Rigetta il ricorso e condanna la ricorrente al pagamento delle spese del giudizio di legittimità a favore del controricorrente che si liquidano in Euro 4.000,00 per compensi, oltre alle spese forfettarie nella misura del 15 per cento, agli esborsi liquidati in Euro 200,00, ed agli accessori di legge.

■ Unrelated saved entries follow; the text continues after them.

-- ==== Sys2Proof/Machine/Port.lean ====
section
/-!
DEFINITION. Machine/Port.lean: taking the next input of the command port (`30_encoding.md` R90; `20_memory.md` R70;
`10_state.md` R21: commands are pushed to the FBC, it fetches nothing).
-/

namespace Sys2Proof.Machine

/-- What stands first at the port. -/
inductive Taken where
  /-- Nothing is issued. -/
  | idle
  /-- The reset signal, and the machine with it taken from the port. -/
  | rst (s : State)
  /-- A decoded command, and the machine with it taken from the port. -/
  | command (i : Instr) (s : State)

/-- Takes the oldest input of the port (R70: one total order). -/
def State.take (s : State) : Taken :=
  match s.port with
  | [] => .idle
  | .rst :: rest => .rst { s with port := rest }
  | .command w :: rest => .command (decode w) { s with port := rest }

/-- Puts an input first at the port. -/
def State.issueFirst (s : State) (p : PortInput) : State :=
  { s with port := p :: s.port }

/-- The word of an opcode-table row's bits; the bits above `nbits` are 0 (log 10). -/
def tableWord (nbits w : Nat) : CmdWord :=
  BitVec.ofNat 32 (w % 2 ^ nbits)

end Sys2Proof.Machine
end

Dispone che, in caso di utilizzazione della presente sentenza in qualsiasi forma, per finalità di informazione scientifica su riviste giuridiche, supporti elettronici o mediante reti di comunicazione elettronica, sia omessa l’indicazione delle generalità e degli altri dati identificativi delle parti riportati nella sentenza.

Ai sensi del D.P.R. 30 maggio 2002, n. 115, art. 13, comma 1 quater, ricorrono i presupposti processuali per il versamento da parte del ricorrente dell’ulteriore importo a titolo di contributo unificato pari a quello, ove dovuto, per il ricorso a norma dello stesso art. 13, comma 1 bis.

In caso di diffusione del presente provvedimento si omettano le generalità e gli altri dati identificativi, a norma del D.Lgs. n. 196 del 2003, art. 52.

Così deciso in Roma, nella Camera di consiglio della Sezione Prima Della Corte di Cassazione, il 16 settembre 2020.